We proposed Slice Tuner, which performs selective data collection to optimize model accuracy and fairness. Slice Tuner estimates learning curves for different slices and solving an optimization problem to determine how much data collection is needed for each slice given a budget. To address the challenges of unreliable learning curves and dependencies among slices, we proposed iterative algorithms that repeatedly update the learning curves as more data is collected, using the imbalance ratio change to estimate influence. We demonstrated on real datasets that our iterative algorithms are practically efficient and obtain lower loss and unfairness than the two baseline methods that do not exploit the learning curves, even if the slice sizes are initially small. In addition, we demonstrated the practicality of Slice Tuner by collecting new data using Amazon Mechanical Turk.

10 Acknowledgments

This work was supported by a Google AI Focused Research Award. We also thank Hyungseung Hwang for his help with implementation.

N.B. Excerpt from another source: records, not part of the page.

/-- A restart of a frozen queue at its last head, a log read of one record and of 16, aborts of a command not started, started, unknown and itself,
a moderation, a status of an SQ and of a CQ. -/
theorem test_meets_QueuesManaged :
    let f := queued 0 true
    let s := queued 0 false
    let log (k len : Nat) := [k, 0x5000, 0, len]
    let two (q t : Nat) := fetched (fetched s 0x40 0 1 9 []) 7 0 0 7 [q + 65536 * t]
    starts (fetched f 5 0 0 7 [1, 15]) 5 0 0 7 = true ∧ (f.sq? 0 1).map (fun x => (x.frozen, decide (15 < x.depth))) = some (true, true)
    ∧ (s.sq? 0 1).map (·.frozen) = some false ∧ s.sq? 0 2 = none ∧ starts (fetched s 6 0 0 7 (log 16 1024)) 6 0 0 7 = true
    ∧ bits (dw (ent 6 7 (log 16 1024)) 1) 0 5 = 16 ∧ s.descOwn 0 (descAt (ent 6 7 (log 16 1024)) 8) = true
    ∧ (descAt (ent 6 7 (log 16 1024)) 8).len = 1024 ∧ (s.scatter 0 (descAt (ent 6 7 (log 16 1024)) 8) 0 default []).2 = none
    ∧ s.descOwn 0 (descAt (ent 6 7 [1, 0, 0x80000000, 64]) 8) = false
    ∧ starts (two 1 9) 7 0 0 7 = true ∧ ((two 1 9).ctx? 0 1 9).map (·.started) = some false ∧ (two 1 8).ctx? 0 1 8 = none
    ∧ starts (fetched s 8 0 0 7 [1, 0x80000002, 3]) 8 0 0 7 = true ∧ s.vectorOk 0 0 = true ∧ s.vectorOk 0 2048 = false
    ∧ starts (fetched s 9 0 0 7 [1]) 9 0 0 7 = true ∧ bits (dw (ent 9 7 [0x10001]) 1) 16 1 = 1 ∧ s.cq? 0 2 = none := by decide +kernel

/-- A pair to make with both depths at 16, one a place short, one to end, one with queues, one frozen to restart at its last head. -/
theorem test_meets_QueuesMade_AdminPair :
    let a := (dev .blaze).hostActivity
    let t (d : Nat) := (a.withTq 0 fun t => { t with asqb := 0x1000, acqb := 0x2000, aqs := d * 0x10000 + d, arest := 15 })
    let good (s : State) := (s.sq? 0 0).isNone && (s.fn 0).tq.asqb != 0 && (s.fn 0).tq.acqb != 0 && decide (15 ≤ bits (s.fn 0).tq.aqs 0 12)
      && decide (15 ≤ bits (s.fn 0).tq.aqs 16 12)
    let on (f : Bool) := (t 15).setSq 0 0 ⟨0x1000, 16, 1, 0, 0, 16, 0, true, 0, 0, f, none, none, 0⟩
    a.decodes 0 = true ∧ a.adminWritable 0 = true ∧ good (t 15) = true ∧ good (t 14) = false ∧ (ioOnly (a.sqsOf 0)).isEmpty = true
    ∧ (ioOnly ((queued 0 false).hostActivity.sqsOf 0)).isEmpty = false ∧ ((on false).sq? 0 0).isSome = true ∧ a.sq? 0 0 = none
    ∧ ((on true).sq? 0 0).map (fun x => (x.frozen, decide (bits ((on true).fn 0).tq.arest 0 16 < x.depth))) = some (true, true)
    ∧ bits ((on true).fn 0).tq.arest 16 1 = 0 ∧ ((on false).sq? 0 0).map (·.frozen) = some false := by decide +kernel

/-- A record for a further instance: an SQ and a CQ with its place, two contexts, four key slots past those of instance 0. -/
def rec1 : Bytes := padTo 128 (leBytes 2 1 ++ leBytes 2 1 ++ leBytes 4 1 ++ leBytes 2 2 ++ leBytes 2 64 ++ leBytes 2 4 ++ [0, 1])

/-- A device with instance 5 in a state, under that record. -/
def with5 (st : InstState) : State := (dev .blaze).withInst 5 fun _ => ⟨st, if st = .absent then zeros 128 else rec1, none, false, false⟩

/-- The words of a tenant command for instance 5 with a buffer of 128 bytes. -/
def ten5 : List Nat := [5, 0x5000, 0, 128]

/-- A good record for an absent instance; with an engine too many, a reserved byte, a range of instance 0's, SQs out of range; a change in force and in the
states that refuse it. -/
theorem test_meets_InstancesMade :
    let s := with5 .absent
    let c (op : Nat) : Ctx := ⟨0, 0, 7, ent op 7 ten5, false⟩
    let q := with5 .quiesced
    starts (fetched s 0x10 0 0 7 ten5) 0x10 0 0 7 = true ∧ (c 0x10).target = 5 ∧ s.recordOf (c 0x10) (.bytes [] rec1) = .ok rec1
    ∧ s.recordOf (c 0x10) .timeout = .error .hostReadTimeout ∧ s.recordOutOfRange 5 rec1 = false
    ∧ s.recordOutOfRange 5 (overlay rec1 14 [17]) = true ∧ s.recordOutOfRange 5 (overlay rec1 14 [16]) = false
    ∧ s.nsAttached 5 ≤ byteAt rec1 15 ∧ recordReservedOk rec1 = true ∧ recordReservedOk (overlay rec1 65 [1]) = false
    ∧ s.recordOverlaps 5 rec1 = false ∧ s.recordOverlaps 5 (overlay rec1 10 (leBytes 2 63)) = true ∧ (s.inst 5).st = .absent
    ∧ s.poolsExceeded 5 rec1 = false ∧ s.poolsExceeded 5 (overlay rec1 14 [1]) = true
    ∧ starts (fetched q 0x11 0 0 7 ten5) 0x11 0 0 7 = true ∧ (q.inst 5).st = .quiesced ∧ ((with5 .active).inst 5).st = .active
    ∧ q.lowersBelowUse 5 rec1 = false ∧ q.removesGrouped 5 rec1 = false ∧ q.contextsOf 5 ≤ leAt rec1 8 2
    ∧ (q.setSq 5 1 ⟨0, 16, 1, 0, 1, 1, 0, true, 0, 0, false, none, none, 0⟩).lowersBelowUse 5 (overlay rec1 0 (leBytes 2 0)) = true
    ∧ (q.enginesHeld 5).length ≤ byteAt rec1 14 ∧ rangeMinus (recKeys rec1) (recKeys rec1) = [] ∧ (with5 .fenced).poolsExceeded 5 rec1 = false := by
  decide +kernel

/-- A change of state, and none. -/
theorem test_meets_InstancesMade_InstanceStates : ((dev .blaze).inst 0).st = .active ∧ ((dev .blaze).inst 0).st ≠ .quiescing := by decide +kernel

/-- A quiesce at both ends of its time, forced and not, of instances in each state; its completion, its time-out; a resume. -/
theorem test_meets_InstancesEnd_QuiesceAndResume :
    let s := with5 .active
    let q := (with5 .quiescing).withInst 5 fun x => { x with quiesceTag := some 9 }
    starts (fetched s 0x12 0 0 7 [5, 1]) 0x12 0 0 7 = true ∧ bits (dw (ent 0x12 7 [5, 10000]) 2) 0 14 = 10000
    ∧ bits (dw (ent 0x12 7 [5, 10001]) 2) 0 14 = 10001 ∧ bit (dw (ent 0x12 7 [5, 0x80000001]) 2) 31 = true ∧ (s.inst 5).st = .active
    ∧ (q.inst 5).st = .quiescing ∧ q.quiet 5 = true ∧ (q.fn 5).flr = none ∧ q.hearthRuns = true ∧ (q.inst 5).forced = false
    ∧ (fetched q 0x40 5 1 7 []).quiet 5 = false ∧ ((with5 .quiesced).inst 5).st = .quiesced
    ∧ starts (fetched (with5 .quiesced) 0x13 0 0 7 [5]) 0x13 0 0 7 = true := by decide +kernel

/-- A reset, a destruction and a re-arming of instances quiet and not, named by a kiln stream and not; a buffer that holds a record and one too short. -/
theorem test_meets_InstancesEnd :
    let q := with5 .quiesced
    let k := q.withStream 3 fun x => { x with bind := 1, bindFn := 5 }
    starts (fetched q 0x14 0 0 7 [5]) 0x14 0 0 7 = true ∧ starts (fetched q 0x15 0 0 7 [5]) 0x15 0 0 7 = true
    ∧ starts (fetched (with5 .fenced) 0x16 0 0 7 [5]) 0x16 0 0 7 = true ∧ starts (fetched q 0x17 0 0 7 ten5) 0x17 0 0 7 = true
    ∧ q.quiet 5 = true ∧ q.threadsRun 5 = false ∧ q.kilnNames 5 = none ∧ k.kilnNames 5 = some 3 ∧ (fetched q 0x40 5 1 7 []).quiet 5 = false
    ∧ q.descOwn 0 (descAt (ent 0x17 7 ten5) 8) = true ∧ (descAt (ent 0x17 7 ten5) 8).len = 128
    ∧ q.descOwn 0 (descAt (ent 0x17 7 [5, 0, 0x80000000, 128]) 8) = false := by decide +kernel

/-- Two SSDs attached, an Ns of each kind on port 0. -/
def stored : State := (dev .blaze).withStor fun x => { x with
  ports := [(0, { RootPort.reset with st := 2, linkUp := true, ident := some { (default : SsdIdentity) with namespaceCount := 32, capacityBlocks := 100000 } })
    , (1, { RootPort.reset with st := 7 })]
  ns := [(1, ⟨false, 0, none, 0, 16, 0, 0, 0, false, 0, 0, 0, [], [], 0, false⟩),
    (2, ⟨true, 0, none, 0, 1024, 4, 8, 8, false, 0, 0, 0, [], [], 0, false⟩)] }

/-- A job that takes a lock with the table a place short of full and a job that takes none. -/
theorem test_meets_StorageChecks_StorageStarts : (Job.new (.command 0 0 7) 0x20 3 0 3 0 1 1).locks = false ∧ stored.stor.lockers.length < 4096
    ∧ (stored.withStor fun x => { x with lockFull := true }).stor.lockFull = true := by decide +kernel

/-- Namespaces made, deleted, identified, erased and released: good ones and what refuses each. -/
theorem test_meets_NamespaceAdmin :
    let s := stored
    let bound := s.withStream 0 fun x => { x with st := .opened, record := overlay x.record 4 [2] }
    let off := s.withPort 0 fun x => { x with st := 7 }
    let c := [3, 0, 16, 0]
    starts (fetched s 0x20 0 0 7 c) 0x20 0 0 7 = true ∧ s.nsCreateCheck (ent 0x20 7 c) 3 = .ok ∧ s.nsCreateCheck (ent 0x20 7 [0, 0, 16, 0]) 0 = .outOfRange
    ∧ s.nsCreateCheck (ent 0x20 7 c) 128 = .ok ∧ s.nsCreateCheck (ent 0x20 7 c) 129 = .outOfRange
    ∧ starts (fetched s 0x21 0 0 7 [1]) 0x21 0 0 7 = true ∧ s.nsRefused 0 1 false = none ∧ (s.nsNamed 1).map (·.evidence) = some false
    ∧ (s.nsNamed 2).map (fun x => (x.evidence, decide (x.rp ≠ x.ap))) = some (true, true) ∧ s.nsRefused 0 3 false = some .fieldInvalid
    ∧ s.portUsable 0 = true ∧ off.portUsable 0 = false ∧ bound.nsBound 2 = true ∧ s.nsBound 2 = false
    ∧ starts (fetched s 0x22 0 0 7 [1, 0x5000, 0, 64]) 0x22 0 0 7 = true ∧ s.nsRefused 0 1 true = none
    ∧ s.descOwn 0 (descAt (ent 0x22 7 [1, 0x5000, 0, 64]) 8) = true ∧ (descAt (ent 0x22 7 [1, 0x5000, 0, 64]) 8).len = 64
    ∧ starts (fetched s 0x23 0 0 7 [1]) 0x23 0 0 7 = true ∧ starts (fetched s 0x24 0 0 7 [2, 8]) 0x24 0 0 7 = true
    ∧ (s.nsNamed 2).map (fun x => (decide (x.rp ≤ 4), decide (8 ≤ x.cp))) = some (true, true) := by decide +kernel

/-- A prepare with its word on ports of each kind, a detach free, bound and in hand, an attach of a detached port. -/
theorem test_meets_NamespaceAdmin_SsdAdmin :
    let s := stored
    let p (k : Nat) := s.withPort 1 fun x => { x with st := k }
    starts (fetched s 0x25 0 0 7 [1, 0x960D0000]) 0x25 0 0 7 = true ∧ bits (dw (ent 0x25 7 [1, 0x960D0000]) 2) 16 16 = 0x960D
    ∧ ((p 3).port 1).st = 3 ∧ ((p 2).port 1).st = 2 ∧ (p 2).nsOn 1 = [] ∧ s.nsOn 0 ≠ [] ∧ (s.port 1).st ≠ 3
    ∧ starts (fetched s 0x26 0 0 7 [0]) 0x26 0 0 7 = true ∧ (s.nsOn 0).any (fun kv => s.nsBound kv.1) = false
    ∧ ((s.withStream 0 fun x => { x with st := .opened, record := overlay x.record 4 [2] }).nsOn 0).any
        (fun kv => (s.withStream 0 fun x => { x with st := .opened, record := overlay x.record 4 [2] }).nsBound kv.1) = true
    ∧ (s.port 0).detach = none ∧ starts (fetched s 0x27 0 0 7 [1]) 0x27 0 0 7 = true ∧ (s.port 1).st = 7 ∧ (s.port 0).st = 2 := by decide +kernel

/-- A buffer descriptor of one block at 0x5000. -/
def oneBlock (ns first : Nat) : List Nat := [ns, first, 0, 0x5000, 0, 4096]

/-- Each storage command on its kind of namespace: at the last block, past it, without room, on a port that is off, on another instance's number. -/
theorem test_meets_StorageCommands :
    let s := stored.setSq 0 1 ⟨0x1000, 16, 1, 0, 1, 4, 0, true, 1, 1, false, none, none, 0⟩
    let e (op ns first : Nat) := ent op 7 (oneBlock ns first)
    [0x40, 0x41, 0x42, 0x43, 0x44, 0x45, 0x48].all (fun op => starts (fetched s op 0 1 7 (oneBlock 1 15)) op 0 1 7) = true
    ∧ (match s.ioNs 0 1 true with
       | .ok x => decide (s.ioCheck x 15 1 false true true true = .ok) && decide (s.ioCheck x 16 1 false true true true = .outOfRange)
           && decide (s.ioCheck x 0 0 false false true false = .ok) && decide (s.ioCheck x 15 1 false true true false = .ok)
       | .error _ => false) = true
    ∧ (match s.ioNs 0 2 true with
       | .ok x => decide (s.ioCheck x 7 1 false true true true = .ok) && decide (s.ioCheck x 3 1 false true true true = .outOfRange) && x.evidence
           && x.room 1020 && !x.room 1021 && !s.nsBound 2
       | .error _ => false) = true
    ∧ s.descOwn 0 (descAt (e 0x40 1 15) 16) = true ∧ s.bufLen 0 (descAt (e 0x40 1 15) 16) 0 default = .ok 4096 ∧ storageLengthOk 4096 = true
    ∧ storageLengthOk 4095 = false ∧ storageLengthOk 0x1000000 = true ∧ storageLengthOk 0x1001000 = false
    ∧ (match s.writeData 0 (descAt (e 0x41 1 15) 16) (.bytes [] [7]) 4096 with
       | .ok b => b.length == 4096
       | .error _ => false) = true
    ∧ s.writeData 0 (descAt (e 0x41 1 15) 16) .error 4096 = .error .hostReadError ∧ s.ioNs 0 3 true = .error .fieldInvalid
    ∧ s.ioNs 5 1 false = .error .notYourInstance ∧ (stored.withPort 0 fun x => { x with st := 7 }).portUsable 0 = false := by decide +kernel

/-- A block of the block's length, and one that cannot be read. -/
theorem test_meets_StorageChecks : (zeros 4096).length = 4096 ∧ (⟨false, [], []⟩ : BlockRead).readable = false := by decide +kernel

/-- A root port in each state that a clause names, its link up and down, a back-end command new and issued again, a namespace of each kind. -/
theorem test_meets_RootPorts :
    let p (k : Nat) (up : Bool) := stored.withPort 0 fun x => { x with st := k, linkUp := up, cmds := [⟨4, 1, 2, 0, 1, 0, 1, [], false⟩, ⟨5, 1, 2, 0, 1, 0, 1, [], true⟩] }
    ((p 2 true).port 0).linkUp = true ∧ ((p 2 false).port 0).linkUp = false ∧ ((p 1 false).port 0).st = 1 ∧ ((p 5 true).port 0).st = 5
    ∧ ((p 7 true).port 0).st = 7 ∧ ((p 0 true).port 0).st = 0 ∧ ((p 1 true).port 0).recovering = false
    ∧ (((p 2 true).port 0).cmds.find? (fun b => b.id == 4)).map (·.reissued) = some false
    ∧ (((p 2 true).port 0).cmds.find? (fun b => b.id == 5)).map (·.reissued) = some true
    ∧ ((p 2 true).port 0).cmds.find? (fun b => b.id == 6) = none ∧ (stored.ns? 2).map (·.evidence) = some true
    ∧ (stored.ns? 1).map (·.evidence) = some false ∧ stored.ns? 3 = none ∧ 256 % 256 = 0 ∧ 255 % 256 ≠ 0 := by decide +kernel

/-- A key slot of instance 0 fit for a kiln stream, and a stream record on evidence namespace 2 that names it. -/
def kilnRec : Bytes := padTo 64 (leBytes 4 9 ++ [2, 4, 0, 0] ++ leBytes 2 10 ++ leBytes 2 1 ++ [0, 0] ++ leBytes 2 2 ++ leBytes 2 64 ++ leBytes 2 1
  ++ leBytes 2 3 ++ List.replicate 14 0xFF)

def kilnKey : KeySlot := ⟨false, 3, 1, 0x40, zeros 32, 0, 100, 0, false, 0⟩

/-- A device with the SSD, that key in slot 3, CQ 1 and stream 0 under the record, in a state. -/
def kilned (st : StreamState) : State :=
  (((stored.setCq 0 1 ⟨0x2000, 16, true, 0, 0, 0, 1, 0, true, 0, 0, false, false, [], [], 0⟩).setSlot 3 kilnKey)).withStream 0 fun x => { x with
    st := st, record := if st = .unused then x.record else kilnRec }

/-- A record good, out of range, reserved; keys good, of another instance, absent; an OPEN good and refused for each reason; a delete. -/
theorem test_meets_KilnStreamsMade :
    let s := kilned .unused
    let k := kilned .closed
    let w := [0, 0x5000, 0, 64]
    let c : Ctx := ⟨0, 0, 7, ent 0x28 7 w, false⟩
    starts (fetched s 0x28 0 0 7 w) 0x28 0 0 7 = true ∧ s.kilnBuffer c 64 (.bytes [] kilnRec) = .ok kilnRec
    ∧ s.kilnBuffer c 64 .timeout = .error .hostReadTimeout ∧ kilnRecordOut kilnRec = false ∧ kilnRecordZero kilnRec = true
    ∧ kilnRecordOut (overlay kilnRec 5 [3]) = true ∧ kilnRecordOut (overlay kilnRec 5 [9]) = false ∧ kilnRecordOut (overlay kilnRec 5 [10]) = true
    ∧ kilnRecordZero (overlay kilnRec 13 [1]) = false ∧ s.kilnKeysBad (keyList (sub kilnRec 20 16)) 9 = none
    ∧ s.kilnKeysBad [4] 9 = some .fieldInvalid ∧ s.kilnKeysBad [64] 9 = some .notYourInstance
    ∧ s.evidenceNs 2 = true ∧ s.evidenceNs 1 = false ∧ s.indexCqOk 0 1 = true ∧ s.indexCqOk 0 2 = false ∧ (s.stream 0).st = .unused
    ∧ s.nsTaken 0 2 = false ∧ starts (fetched k 0x29 0 0 7 [0]) 0x29 0 0 7 = true ∧ (k.stream 0).st = .closed
    ∧ k.kilnKeysBad ((k.stream 0).keys.drop ((k.stream 0).cur.getD 0)) (k.stream 0).sid = none ∧ (k.nsNamed (k.stream 0).ns).map (·.streamId) = some 0
    ∧ (k.port 0).st = 2 ∧ k.kilnTotalsBad 0 = false ∧ (k.usableKey (k.stream 0)).isSome = true
    ∧ ((k.setSlot 3 { kilnKey with count := 100 }).usableKey (k.stream 0)) = none
    ∧ (k.withStream 0 fun x => { x with record := overlay x.record 14 (leBytes 2 1025) }).kilnTotalsBad 0 = true
    ∧ starts (fetched k 0x2C 0 0 7 [0]) 0x2C 0 0 7 = true ∧ (k.stream 0).openTag = none := by decide +kernel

Appendix A Exponential Distribution Results

In Section 7.3.1, we evaluated the Slice Tuner methods when the initial slice sizes are the same. In this section, we perform the same experiments when the initial slice sizes follow an exponential distribution. In Table 9, the key trends are similar to Table 2 where Aggressive and Conservative outperform One-shot because One-shot tends to collect too much data for certain slices as shown in Table 10. Moreover, while Conservative uses more iterations than Aggressive, it has slightly-better loss and unfairness results.

Dataset Method Loss Avg./Max. EER
MNIST Original 0.319 0.130 / 0.271
One-shot 0.213 0.145 / 0.201
Aggressive 0.181 0.031 / 0.071
Conservative 0.180 0.021 / 0.039
Original 0.767 0.589 / 1.314
One-shot 0.512 0.313 / 0.545
Aggressive 0.506 0.237 / 0.585
Conservative 0.498 0.217 / 0.562
UTKFace Original 1.292 0.626 / 1.231
One-shot 0.975 0.184 / 0.294
Aggressive 0.966 0.162 / 0.393
Conservative 0.956 0.160 / 0.400
AdultCensus Original 0.284 0.133 / 0.215
One-shot 0.270 0.133 / 0.215
Aggressive 0.264 0.133 / 0.217
Conservative 0.264 0.133 / 0.217
Table 9: Slice Tuner methods comparison on the 4 datasets where the initial slice sizes follow an exponential distribution as shown in Table 10.
Dataset Method 0 1 2 3 4 5 6 7 8 9 # iterations
Original 232 240 250 261 275 292 314 346 396 500 n/a
One-shot 436 179 3248 207 664 903 178 531 0 1654 1
Aggressive 200 74 1602 1737 396 617 61 558 965 1760 3
Conservative 170 51 1666 1604 641 780 47 951 790 1300 5
Original 189 200 212 226 244 268 300 346 424 600 n/a
One-shot 525 208 940 404 682 278 2370 223 263 107 1
Aggressive 635 132 1274 450 1275 218 1873 89 54 0 3
Conservative 769 114 1250 409 1266 196 1859 82 54 0 4
Original 62 71 83 100 125 166 250 500 - - n/a
One-shot 849 930 485 511 276 325 0 0 - - 1
Aggressive 913 971 458 489 242 301 0 0 - - 3
Conservative 933 976 463 495 214 297 0 0 - - 4
Original 75 86 106 150 - - - - - - n/a
One-shot 0 0 0 200 - - - - - - 1
Aggressive 0 0 66 134 - - - - - - 2
Conservative 0 0 66 134 - - - - - - 2
Table 10: Selective data collection results for the experiments in Table 9 where slices are listed numbered from 0 up to 9 (the ordering is not important), and their initial sizes follow an exponential distribution. The Original row contains the initial number of examples for each slice while the other rows show the additional number of examples collected.